[Data items]:
-- ==== Sys2Proof/Laws/Decode.lean ====
section
/-!
SUPPORT. The decoder's comparators, and the opcode table's numbering of a slot's bits.
-/

namespace Sys2Proof

theorem decodeOpcode_add : decodeOpcode 1 = .add := rfl
theorem decodeOpcode_mul : decodeOpcode 2 = .multiply := rfl
theorem decodeOpcode_hlt : decodeOpcode 99 = .halt := rfl

theorem decodeOpcode_unknown {op : Word} (h1 : op ≠ 1) (h2 : op ≠ 2) (h3 : op ≠ 99) :
    decodeOpcode op = .unknown op := by
  show (if op = 1 then Decoded.add else if op = 2 then .multiply else if op = 99 then .halt else .unknown op) = _
  rw [if_neg h1, if_neg h2, if_neg h3]

theorem decodeTableWord_eq (nbits w : Nat) : decodeTableWord nbits w = (decode (tableCells nbits w)).instr? := rfl

/-- What four cells decode to, if anything: a HLT by the first alone, or the instruction whose slot they are. -/
theorem instr_of_cells {c0 c1 c2 c3 : Word} {i : Instr} (h : (decode [c0, c1, c2, c3]).instr? = some i) :
    (c0 = 99 ∧ i = .hlt) ∨ (i ≠ .hlt ∧ encode i = [c0, c1, c2, c3]) := by
  by_cases h1 : c0 = 1
  · subst h1
    simp only [decode, decodeOpcode_add, DecodeResult.instr?, Option.some.injEq] at h
    subst h
    exact .inr ⟨by simp, rfl⟩
  by_cases h2 : c0 = 2
  · subst h2
    simp only [decode, decodeOpcode_mul, DecodeResult.instr?, Option.some.injEq] at h
    subst h
    exact .inr ⟨by simp, rfl⟩
  by_cases h3 : c0 = 99
  · subst h3
    simp only [decode, decodeOpcode_hlt, DecodeResult.instr?, Option.some.injEq] at h
    exact .inl ⟨rfl, h.symm⟩
  · simp only [decode, decodeOpcode_unknown h1 h2 h3, DecodeResult.instr?] at h
    simp at h

/-- Cutting the 256-bit number of four cells gives the four cells (R54). -/
theorem tableCells_tableWord (c0 c1 c2 c3 : Word) : tableCells 256 (tableWord c0 c1 c2 c3) = [c0, c1, c2, c3] := by
  have b0 := c0.isLt
  have b1 := c1.isLt
  have b2 := c2.isLt
  have b3 := c3.isLt
  simp only [tableCells, tableCell, tableWord, List.cons.injEq, and_true, Nat.shiftRight_eq_div_pow, Nat.shiftLeft_eq]
  norm_num at *
  refine ⟨?_, ?_, ?_, ?_⟩ <;> apply BitVec.eq_of_toNat_eq <;> simp only [BitVec.toNat_ofNat] <;> norm_num <;> omega

/-- What a legal image is, as propositions. -/
theorem imageWf_iff {depth : Nat} {cells : List Word} :
    imageWf depth cells = true ↔
      1 ≤ depth ∧ depth ≤ Config.maxDepth ∧ cells ≠ [] ∧ cells.length ≤ depth := by
  have h1 : decide (Config.minDepth ≤ depth) = true ↔ 1 ≤ depth := decide_eq_true_iff
  rw [imageWf, depthLegal, Bool.and_eq_true, Bool.and_eq_true, h1]
  cases cells <;> simp [imageNonEmpty, imageFits, and_assoc]

end Sys2Proof
end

[WHAT IS REQUIRED]:
Only the lines from the one with "1 ≤ depth ∧" through the final line above belong in the answer, each retyped exactly.

[RESPONSE FOR THIS EXERCISE]:
      1 ≤ depth ∧ depth ≤ Config.maxDepth ∧ cells ≠ [] ∧ cells.length ≤ depth := by
  have h1 : decide (Config.minDepth ≤ depth) = true ↔ 1 ≤ depth := decide_eq_true_iff
  rw [imageWf, depthLegal, Bool.and_eq_true, Bool.and_eq_true, h1]
  cases cells <;> simp [imageNonEmpty, imageFits, and_assoc]

end Sys2Proof
end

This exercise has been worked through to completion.